- Task instructions: Give back the entire listing that follows, exactly.

- Data under study:
/-- The PARK of a READY port with credit goes out and the port goes down. -/
theorem parkAndEnd_down (hfaults : NoFaults s) (hp : p < s.ports.length) (hst : (portOf s p).state = .ready)
    (hending : (portOf s p).ending = false) (hallows : (portOf s p).allows (barePkt 3 s.now) = true) :
    let t := parkAndEnd cause p s
    (portOf t p).state = .down ∧ (portOf t p).owner = none ∧ (∀ q, q ≠ p → portOf t q = portOf s q) ∧ t.heads = s.heads ∧
      ∃ b, Out.plk p b ∈ t.out := by
  have hpark : parkPort p cause s = parkNow p cause s := if_pos (.inr ⟨hst, hallows⟩)
  have hnow := parkNow_up (cause := cause) hp (by rw [hst]; decide)
  have hsent : Pumped p (parkSent p s) (parkNow p cause s) := by
    rw [hnow]
    exact Pumped.then (pumped_sendPkt (s := parkSent p s) (q := barePkt 3 s.now) (b := []) hfaults) pumped_record
  have hwithin : Within [.ports, .fault, .ledger, .out] s (parkNow p cause s) := by
    rw [hnow]
    exact ((within_modPort.mono (by decide)).then within_sendPkt).then (within_recordAt.mono (by decide))
  obtain ⟨hothers, hkept, -, -⟩ := hsent
  have howed : (portOf (parkNow p cause s) p).parkOwed = none := hkept.trans (congrArg Port.parkOwed (portOf_modPort_same hp))
  have hout : ∃ b, Out.plk p b ∈ (parkNow p cause s).out := by
    rw [hnow, record_out, sendPkt_none (s := parkSent p s) hfaults]
    exact ⟨_, List.mem_cons_self⟩
  have hlen : p < (parkNow p cause s).ports.length := by
    rw [hnow, show (record (0x18 + p) 0x0D08 (u8 p ++ u8 cause) _).ports = _ from within_recordAt .ports (by decide),
      ports_length_sendPkt (s := parkSent p s) hfaults]
    exact (List.length_modify ..).symm ▸ hp
  have hend : parkAndEnd cause p s = downPort p (parkNow p cause s) := by
    unfold parkAndEnd
    dsimp only
    rw [hending, if_neg Bool.false_ne_true, hpark, howed]
    rfl
  dsimp only
  rw [hend]
  refine ⟨congrArg Port.state (portOf_modPort_same hlen), congrArg Port.owner (portOf_modPort_same hlen), fun q hq => ?_,
    hwithin .heads (by decide), hout⟩
  exact (portOf_modPort_ne hq).trans ((hothers q hq).trans (portOf_modPort_ne hq))

/-- A head whose channels are dark and whose one port can park it. -/
structure ParksOn (s : State) (k p ports : Nat) : Prop where
  releasing : (headOf s k).pipe.releasing = none
  faults : NoFaults s
  lt : p < s.ports.length
  left : portsLeft s k ports = [p]
  ending : (portOf s p).ending = false
  ready : (portOf s p).state = .ready
  allows : (portOf s p).allows (barePkt 3 s.now) = true

theorem headDark_parks {ports chans : Nat} (h : ParksOn s k p ports) (hdue : (headOf s k).pipe.parkDue = some (ports, chans, cause))
    (hdark : ∀ c < 48, (chanOf s c).enabled = false) : let t := headDark k s
    (portOf t p).state = .down ∧ (headOf t k).pipe.parkDue = none ∧ (∀ q, q ≠ p → portOf t q = portOf s q) ∧
      (∀ j, j ≠ k → headOf t j = headOf s j) ∧ ∃ b, Out.plk p b ∈ t.out := by
  obtain ⟨hrel, hfaults, hlt, hleft, hending, hready, hallows⟩ := h
  obtain ⟨why, hwhy⟩ : ∃ why, why = if s.power.stop.any (fun x => x.1 == .refclkLost) then 2 else cause := ⟨_, rfl⟩
  obtain ⟨hdown, hfree, hothers, hheads, hout⟩ := parkAndEnd_down (cause := why) hfaults hlt hready hending hallows
  have hempty : portsLeft (parkAndEnd why p s) k ports = [] := by
    refine List.filter_eq_nil_iff.2 fun q hq hown => ?_
    by_cases hqp : q = p
    · subst hqp
      rw [hfree] at hown
      cases hown
    · rw [hothers q hqp] at hown
      have hmem : q ∈ portsLeft s k ports := List.mem_filter.2 ⟨hq, hown⟩
      rw [hleft] at hmem
      exact hqp (List.mem_singleton.1 hmem)
  have hpark : parkIfDark k s = modPipe k (fun x => { x with parkDue := none }) (parkAndEnd why p s) := by
    have hany : ((bitsOf chans 48).any fun c => (chanOf s c).enabled) = false := List.any_eq_false.2 fun c hc => by
      rw [hdark c (List.mem_range.1 (List.mem_filter.1 hc).1)]
      exact Bool.false_ne_true
    unfold parkIfDark
    rw [hdue]
    dsimp only
    rw [hany, if_neg Bool.false_ne_true, ← hwhy, hleft, forEach_cons, show forEach [] (parkAndEnd why) (parkAndEnd why p s) = parkAndEnd why p s from rfl, hempty]
    rfl
  have hklt : k < (parkAndEnd why p s).heads.length := by
    rw [hheads]
    exact lt_of_due (by rw [hdue]; exact nofun)
  have hhead : ∀ j, headOf (parkAndEnd why p s) j = headOf s j := fun j => congrArg (fun l => l.getD j Reset.head) hheads
  have hpipe : (headOf (parkIfDark k s) k).pipe = { (headOf s k).pipe with parkDue := none } := by
    rw [hpark, modPipe, headOf_modHead_same hklt, hhead]
  have hall : headDark k s = parkIfDark k s := by
    unfold headDark
    dsimp only
    rw [hpipe, hrel]
  dsimp only
  rw [hall]
  refine ⟨?_, congrArg Pipe.parkDue hpipe, ?_, fun j hj => ?_, ?_⟩
  · rw [hpark]; exact hdown
  · rw [hpark]; exact hothers
  · rw [hpark]; exact (headOf_modHead_ne hj).trans (hhead j)
  · rw [hpark]; exact hout

theorem forceOff_parks {ports chans why : Nat} (h : ParksOn s k p ports) (hdue : (headOf s k).pipe.parkDue = some (ports, chans, why))
    (hk : k < 8) (hidle : ∀ j < 8, j ≠ k → (headOf s j).pipe.parkDue = none) : let t := forceOff cause s
    (portOf t p).state = .down ∧ (headOf t k).pipe.parkDue = none ∧ (∀ q, q ≠ p → portOf t q = portOf s q) ∧
      ∃ b, Out.plk p b ∈ t.out := by
  have hoff : Within loopParts s (allOff cause s) := within_allOff
  have hhead : ∀ j, headOf (allOff cause s) j = headOf s j := hoff.headOf (by decide)
  have hport : ∀ q, portOf (allOff cause s) q = portOf s q := hoff.portOf (by decide)
  have hports : (allOff cause s).ports = s.ports := hoff .ports (by decide)
  obtain ⟨hrel, hfaults, hlt, hleft, hending, hready, hallows⟩ := h
  have hparks : ParksOn (allOff cause s) k p ports := by
    refine ⟨by rw [hhead, hrel], allOff_offKept.1.free hfaults, by rw [hports]; exact hlt, ?_, by rw [hport, hending], by rw [hport, hready], ?_⟩
    · rw [← hleft]
      exact List.filter_congr fun q _ => by rw [hport]
    · rw [hport, show (allOff cause s).now = s.now from hoff .now (by decide), hallows]
  obtain ⟨hdown, hnone, hothers, hheads, hout⟩ := headDark_parks hparks (by rw [hhead, hdue]) allOff_offKept.2
  have hwalk : forceOff cause s = headDark k (allOff cause s) := by
    refine forEach_single List.nodup_range (List.mem_range.2 hk) (fun j hj hne => headDark_idle ?_) fun j hj hne => headDark_idle ?_
    · rw [hhead, hidle j (List.mem_range.1 hj) hne]
    · rw [hheads j hne, hhead, hidle j (List.mem_range.1 hj) hne]
  dsimp only
  rw [hwalk]
  exact ⟨hdown, hnone, fun q hq => (hothers q hq).trans (hport q), hout⟩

- Output of the task:
/-- The PARK of a READY port with credit goes out and the port goes down. -/
theorem parkAndEnd_down (hfaults : NoFaults s) (hp : p < s.ports.length) (hst : (portOf s p).state = .ready)
    (hending : (portOf s p).ending = false) (hallows : (portOf s p).allows (barePkt 3 s.now) = true) :
    let t := parkAndEnd cause p s
    (portOf t p).state = .down ∧ (portOf t p).owner = none ∧ (∀ q, q ≠ p → portOf t q = portOf s q) ∧ t.heads = s.heads ∧
      ∃ b, Out.plk p b ∈ t.out := by
  have hpark : parkPort p cause s = parkNow p cause s := if_pos (.inr ⟨hst, hallows⟩)
  have hnow := parkNow_up (cause := cause) hp (by rw [hst]; decide)
  have hsent : Pumped p (parkSent p s) (parkNow p cause s) := by
    rw [hnow]
    exact Pumped.then (pumped_sendPkt (s := parkSent p s) (q := barePkt 3 s.now) (b := []) hfaults) pumped_record
  have hwithin : Within [.ports, .fault, .ledger, .out] s (parkNow p cause s) := by
    rw [hnow]
    exact ((within_modPort.mono (by decide)).then within_sendPkt).then (within_recordAt.mono (by decide))
  obtain ⟨hothers, hkept, -, -⟩ := hsent
  have howed : (portOf (parkNow p cause s) p).parkOwed = none := hkept.trans (congrArg Port.parkOwed (portOf_modPort_same hp))
  have hout : ∃ b, Out.plk p b ∈ (parkNow p cause s).out := by
    rw [hnow, record_out, sendPkt_none (s := parkSent p s) hfaults]
    exact ⟨_, List.mem_cons_self⟩
  have hlen : p < (parkNow p cause s).ports.length := by
    rw [hnow, show (record (0x18 + p) 0x0D08 (u8 p ++ u8 cause) _).ports = _ from within_recordAt .ports (by decide),
      ports_length_sendPkt (s := parkSent p s) hfaults]
    exact (List.length_modify ..).symm ▸ hp
  have hend : parkAndEnd cause p s = downPort p (parkNow p cause s) := by
    unfold parkAndEnd
    dsimp only
    rw [hending, if_neg Bool.false_ne_true, hpark, howed]
    rfl
  dsimp only
  rw [hend]
  refine ⟨congrArg Port.state (portOf_modPort_same hlen), congrArg Port.owner (portOf_modPort_same hlen), fun q hq => ?_,
    hwithin .heads (by decide), hout⟩
  exact (portOf_modPort_ne hq).trans ((hothers q hq).trans (portOf_modPort_ne hq))

/-- A head whose channels are dark and whose one port can park it. -/
structure ParksOn (s : State) (k p ports : Nat) : Prop where
  releasing : (headOf s k).pipe.releasing = none
  faults : NoFaults s
  lt : p < s.ports.length
  left : portsLeft s k ports = [p]
  ending : (portOf s p).ending = false
  ready : (portOf s p).state = .ready
  allows : (portOf s p).allows (barePkt 3 s.now) = true

theorem headDark_parks {ports chans : Nat} (h : ParksOn s k p ports) (hdue : (headOf s k).pipe.parkDue = some (ports, chans, cause))
    (hdark : ∀ c < 48, (chanOf s c).enabled = false) : let t := headDark k s
    (portOf t p).state = .down ∧ (headOf t k).pipe.parkDue = none ∧ (∀ q, q ≠ p → portOf t q = portOf s q) ∧
      (∀ j, j ≠ k → headOf t j = headOf s j) ∧ ∃ b, Out.plk p b ∈ t.out := by
  obtain ⟨hrel, hfaults, hlt, hleft, hending, hready, hallows⟩ := h
  obtain ⟨why, hwhy⟩ : ∃ why, why = if s.power.stop.any (fun x => x.1 == .refclkLost) then 2 else cause := ⟨_, rfl⟩
  obtain ⟨hdown, hfree, hothers, hheads, hout⟩ := parkAndEnd_down (cause := why) hfaults hlt hready hending hallows
  have hempty : portsLeft (parkAndEnd why p s) k ports = [] := by
    refine List.filter_eq_nil_iff.2 fun q hq hown => ?_
    by_cases hqp : q = p
    · subst hqp
      rw [hfree] at hown
      cases hown
    · rw [hothers q hqp] at hown
      have hmem : q ∈ portsLeft s k ports := List.mem_filter.2 ⟨hq, hown⟩
      rw [hleft] at hmem
      exact hqp (List.mem_singleton.1 hmem)
  have hpark : parkIfDark k s = modPipe k (fun x => { x with parkDue := none }) (parkAndEnd why p s) := by
    have hany : ((bitsOf chans 48).any fun c => (chanOf s c).enabled) = false := List.any_eq_false.2 fun c hc => by
      rw [hdark c (List.mem_range.1 (List.mem_filter.1 hc).1)]
      exact Bool.false_ne_true
    unfold parkIfDark
    rw [hdue]
    dsimp only
    rw [hany, if_neg Bool.false_ne_true, ← hwhy, hleft, forEach_cons, show forEach [] (parkAndEnd why) (parkAndEnd why p s) = parkAndEnd why p s from rfl, hempty]
    rfl
  have hklt : k < (parkAndEnd why p s).heads.length := by
    rw [hheads]
    exact lt_of_due (by rw [hdue]; exact nofun)
  have hhead : ∀ j, headOf (parkAndEnd why p s) j = headOf s j := fun j => congrArg (fun l => l.getD j Reset.head) hheads
  have hpipe : (headOf (parkIfDark k s) k).pipe = { (headOf s k).pipe with parkDue := none } := by
    rw [hpark, modPipe, headOf_modHead_same hklt, hhead]
  have hall : headDark k s = parkIfDark k s := by
    unfold headDark
    dsimp only
    rw [hpipe, hrel]
  dsimp only
  rw [hall]
  refine ⟨?_, congrArg Pipe.parkDue hpipe, ?_, fun j hj => ?_, ?_⟩
  · rw [hpark]; exact hdown
  · rw [hpark]; exact hothers
  · rw [hpark]; exact (headOf_modHead_ne hj).trans (hhead j)
  · rw [hpark]; exact hout

theorem forceOff_parks {ports chans why : Nat} (h : ParksOn s k p ports) (hdue : (headOf s k).pipe.parkDue = some (ports, chans, why))
    (hk : k < 8) (hidle : ∀ j < 8, j ≠ k → (headOf s j).pipe.parkDue = none) : let t := forceOff cause s
    (portOf t p).state = .down ∧ (headOf t k).pipe.parkDue = none ∧ (∀ q, q ≠ p → portOf t q = portOf s q) ∧
      ∃ b, Out.plk p b ∈ t.out := by
  have hoff : Within loopParts s (allOff cause s) := within_allOff
  have hhead : ∀ j, headOf (allOff cause s) j = headOf s j := hoff.headOf (by decide)
  have hport : ∀ q, portOf (allOff cause s) q = portOf s q := hoff.portOf (by decide)
  have hports : (allOff cause s).ports = s.ports := hoff .ports (by decide)
  obtain ⟨hrel, hfaults, hlt, hleft, hending, hready, hallows⟩ := h
  have hparks : ParksOn (allOff cause s) k p ports := by
    refine ⟨by rw [hhead, hrel], allOff_offKept.1.free hfaults, by rw [hports]; exact hlt, ?_, by rw [hport, hending], by rw [hport, hready], ?_⟩
    · rw [← hleft]
      exact List.filter_congr fun q _ => by rw [hport]
    · rw [hport, show (allOff cause s).now = s.now from hoff .now (by decide), hallows]
  obtain ⟨hdown, hnone, hothers, hheads, hout⟩ := headDark_parks hparks (by rw [hhead, hdue]) allOff_offKept.2
  have hwalk : forceOff cause s = headDark k (allOff cause s) := by
    refine forEach_single List.nodup_range (List.mem_range.2 hk) (fun j hj hne => headDark_idle ?_) fun j hj hne => headDark_idle ?_
    · rw [hhead, hidle j (List.mem_range.1 hj) hne]
    · rw [hheads j hne, hhead, hidle j (List.mem_range.1 hj) hne]
  dsimp only
  rw [hwalk]
  exact ⟨hdown, hnone, fun q hq => (hothers q hq).trans (hport q), hout⟩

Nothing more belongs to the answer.